-- ==== Sys2Proof/Certificates/Slice0/Obligations.lean ====
section
/-! DEFINITION. The statements for the provers, chapter by chapter. Each says which rules of the spec it formalises; a clause that
rests on a choice of the model names its log entry. -/

section

open Sys2Proof Sys2Proof.Machine

/-! ### The queue, frames and requests -/

/-- The command at the front of the queue runs on the state with the queue's rest; an empty queue idles (log entry 4). -/
def Obligations.StepRunsFront : Prop :=
  (∀ (c : Instr) (cs : List Instr) (s : State), step { s with pending := c :: cs } = exec c { s with pending := cs }) ∧
    ∀ s : State, s.pending = [] → step s = .next s

/-- What the spec gives a blank part: every zone BLANK (R157), every channel IN_SERVICE in its mark with no fence owed (R155,
R171), HWM 0 (R3), next item number 1 (R97), sequence counter and chain value 0 (R179), every class UNDEFINED (R74), every domain
UNUSED (R82), every policy entry UNUSED (R86), every archive flag clear (R85), every matter FREE (R117), the settings of TABLE
10-5, TRIAL mode (R200), and F = 4 x 8,191 (R161). That no other value of the reset is claimed here is log entry 1. -/
def Obligations.BlankPart : Prop :=
  (∀ i z, (State.reset.media.get i).zone z = Zone.blank) ∧
    (∀ i, (State.reset.media.get i).state = .inService ∧ (State.reset.media.get i).markFenced = false ∧
      (State.reset.media.get i).fenceOwed = none ∧ (State.reset.media.get i).probeWp = 0) ∧
    State.reset.media.freeZones = 32764 ∧ State.reset.clock.hwm = 0 ∧ State.reset.index.next = 1 ∧
    State.reset.audit.counter = 0 ∧ State.reset.audit.chain = 0 ∧ State.reset.audit.buffer = [] ∧ State.reset.audit.map = [] ∧
    (∀ c, State.reset.policy.cls c = { state := .undefined, inUse := 0 }) ∧
    (∀ d, State.reset.policy.domain d = { active := false, group := 0, fallback := none, start := 0, backdate := 30 }) ∧
    (∀ e, State.reset.policy.entry e = .unused) ∧ State.reset.policy.flags = 0 ∧
    (∀ m, State.reset.hold.matter m = .free) ∧ (∀ n, State.reset.index.item n = none) ∧ State.reset.compliant = false ∧
    [0, 1, 2, 3, 4, 5, 6, 7, 8, 9].map State.reset.settings.value = [300, 120, 0, 30, 256, 32, 4, 8, 2, 0xFFF]

/-- Every invariant of the model holds of the part before its first power-on. The values of the reset that the spec does not give
are log entry 1's. -/
def Obligations.InvariantsAtReset : Prop :=
  ClockInv State.reset ∧ NumbersInv State.reset ∧ PlacesInv State.reset ∧ HoldCountInv State.reset ∧ BufferInv State.reset ∧
    SettingsInv State.reset ∧ MarksInv State.reset ∧ ZonesInv State.reset ∧ InUseInv State.reset ∧ TablesInv State.reset ∧
    MasksInv State.reset ∧ CustodiansInv State.reset ∧ StorageInv State.reset

/-- A request that arrives while no request is taken is dropped, with no reply and no effect (R191 (5)), and a frame that fails one of the
other tests of R191, one with fewer bytes than a header has among them, spells no request. A malformed payload is answered BAD_FIELD and
changes nothing else, ITEM_OPEN's in its second check; a code outside 0x01 to 0x2C is answered UNKNOWN_REQUEST with an empty payload
(R192). That this holds of NOTICE_CLEAR and RESET too is log entry 14. -/
def Obligations.FramesRefused : Prop :=
  ((∀ (i : Instr) (s : State), s.taking = false → (requestHead i).isSome = true → exec i s = .next s) ∧
     (∀ (tag code : Byte) (s : State), s.taking = false → exec (.unknownRequest tag code) s = .next s) ∧
     (∀ (bs : List Byte) (s : State), exec (.frameDropped bs) s = .next s) ∧
     (∀ bs : List Byte, bs.length < 6 → receive bs = .frameDropped bs) ∧
     ∀ (kind tag code st l1 l0 : Byte) (rest : List Byte),
       (rest.length ≠ l1.toNat * 256 + l0.toNat + 4 ∨ 4160 < l1.toNat * 256 + l0.toNat ∨ kind ≠ 0x01 ∨
         ofBytes (rest.drop (l1.toNat * 256 + l0.toNat)) ≠
           (crc32 ((kind :: tag :: code :: st :: l1 :: l0 :: rest).take (6 + (l1.toNat * 256 + l0.toNat)))).toNat) →
       receive (kind :: tag :: code :: st :: l1 :: l0 :: rest) = .frameDropped (kind :: tag :: code :: st :: l1 :: l0 :: rest)) ∧
  ((∀ (i : Instr) (s : State) (tag : Byte) (code : Nat), s.taking = true → requestHead i = some (tag, code, true) →
       exec i s = .next (s.emit (replyFrame tag code
         (if code = 0x01 ∧ s.clock.state = .unset then .clockUnset else .badField) []))) ∧
     ∀ (tag code : Byte) (s : State), s.taking = true → code.toNat = 0 ∨ 0x2C < code.toNat →
       exec (.unknownRequest tag code) s = .next (s.emit (replyFrame tag code.toNat .unknownRequest [])))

◆ **Required work**:
Everything from the line with "(State.reset.media.get i).fenceOwed = none" through the line with "State.reset.audit.counter = 0" should be written out exactly as it appears above, end lines included, and nothing outside that range.

◆ **Task answer**:
      (State.reset.media.get i).fenceOwed = none ∧ (State.reset.media.get i).probeWp = 0) ∧
    State.reset.media.freeZones = 32764 ∧ State.reset.clock.hwm = 0 ∧ State.reset.index.next = 1 ∧
    State.reset.audit.counter = 0 ∧ State.reset.audit.chain = 0 ∧ State.reset.audit.buffer = [] ∧ State.reset.audit.map = [] ∧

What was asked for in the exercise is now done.